Are solar panels the best way to get electricity without harming the environment?

Question by Jesse: Are solar panels the best way to get electricity without harming the environment?
I have a project and im in grade nine the project is about saving electricity. We had many choices to choose from wind,hydro, solar, geothermal, nuclear and solar. I choose solar but now im wondering if i made the right decision. We have to design a poster talking about how it works and is it the BEST
way to get electricity without harming the environment ? HELP ANYONE?

Best answer:

Answer by ʝe ne sais pas♥
Wind is also good. It depends on the weather where you live.

What do you think? Answer below!

7 thoughts on “Are solar panels the best way to get electricity without harming the environment?

  1. Well… I’d say on a grand scale you’re a little stuck. It’s not the best energy source. The power output from solar stations has been really disappointing. And there are limited locations where it’s worthwhile to put a solar station to begin with.

    On top of that, there is no great contingency plan for days of extended low production (lots of cloudy/dim days).
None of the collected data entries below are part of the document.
/-! ## The whole state -/

/-- What the state held at the ring boundary that begins the ring in progress (R408, R420, R522): the values that a read takes, and
those that the BAR2 window shows. -/
structure Snap where
  items : List Item := []
  tim : TimSt := {}
  host : HostSt := {}
  lko : LkoSt := {}
  md : MdSt := {}
  cmp : CmpSt := {}
  trust : TrustSt := {}
  link : LinkSt := {}
  par : ParSt := {}
  cut : CutSt := {}
  em : EmSt := {}
  grv : GrvSt := {}
  lnd : LndSt := {}
  buf : BufSt := {}
  krf : KrfSt := {}
  sch : SchSt := {}
  dram : DramSt := {}
  cap : CapSt := {}
  ctr : CtrSt := {}
  pair : PairSt := {}
  pwr : PwrSt := {}
  deriving DecidableEq, Repr

/-- The state of the module. -/
structure State where
  /-- Commands that wait, first in, first out. -/
  pending : List Instr := []
  /-- The order variant (R1). -/
  variant : Variant := .f
  /-- Ring number and core clock within the ring (R22, R47). -/
  ring : Nat := 1
  clock : Nat := 0
  /-- Rings run so far: it advances with the ring number and no setting of the grid steps it (R50), so spans of time are
  counted in it. -/
  ran : Nat := 1
  /-- The model's own counter that names the next free value. -/
  freeCtr : Nat := 0
  /-- Laent commands accepted and not landed (R416, R422), oldest first. -/
  items : List Item := []
  tim : TimSt := {}
  host : HostSt := {}
  lko : LkoSt := {}
  md : MdSt := {}
  cmp : CmpSt := {}
  trust : TrustSt := {}
  link : LinkSt := {}
  par : ParSt := {}
  cut : CutSt := {}
  em : EmSt := {}
  grv : GrvSt := {}
  lnd : LndSt := {}
  buf : BufSt := {}
  krf : KrfSt := {}
  sch : SchSt := {}
  dram : DramSt := {}
  cap : CapSt := {}
  ctr : CtrSt := {}
  pair : PairSt := {}
  pwr : PwrSt := {}
  saved : SavedCfg := {}
  /-- The values at the last ring boundary (R408, R420, R522; log entry 119). -/
  snap : Snap := {}
  deriving DecidableEq, Repr

/-- The module of a variant right after a power cycle from the factory state: SEALED, unclaimed, at the ring after the
time hint (R51, R510, R513), which is the ring since which the mode and the timing state stand (R71, R409). -/
def State.resetOf (v : Variant) : State :=
  let md : MdSt := { since := 1 }
  let tim : TimSt := { stateSince := 1 }
  let cmp : CmpSt := { cmp := [((0, 0, 0), factoryCid0 v)] }
  { variant := v, md := md, tim := tim, cmp := cmp, snap := { md := md, tim := tim, cmp := cmp } }

/-- The module right after reset, a FIS-64-F. -/
def State.reset : State := State.resetOf .f

end Sys2Proof.Machine
end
We can’t store energy that wonderfully, so especially sunny days won’t really help you “stock up”.

    Solar stations just aren’t really worth it. There’s a couple nasty chemicals involved and they’re exceptionally expensive. I don’t see many more stations going up unless our technology improves.

    However, your ace-in-the-hole is that solar is one of the ONLY methods of “clean” power production that can be used on an individual basis. If every home and business were to install solar panels, that would cut our world’s electricity requirement by close to a third. And this isn’t a decision in the hands of power companies; this is something a person can do on their own. Any person.

    Solar is very valuable in that regard. Forget the solar stations, and use it to individually ease the burden put on other plants. And, hey, it’ll lower the electricity bill too.

  2. as i understood your project is about saving energy….

    think about switching off light when you are not in a room, don’t waste water wile showering, turn down the thermostat in rooms where you don’t walk frequently in…

    Solar Energy technology is quite expensive, you can get your money bank in like 8-10 years

  3. There are many benefits of solar energy. However as far as being the best of alternative energy is questionable. On the one hand, solar panels come at a high cost for the environment because of the materials used to make them. At the same time though, solar energy is there, and is going to be released as a heat energy ultimately so using the higher form of energy from solar radiation is very beneficial. As with all of these ideas, they can be successful given proper technological advances.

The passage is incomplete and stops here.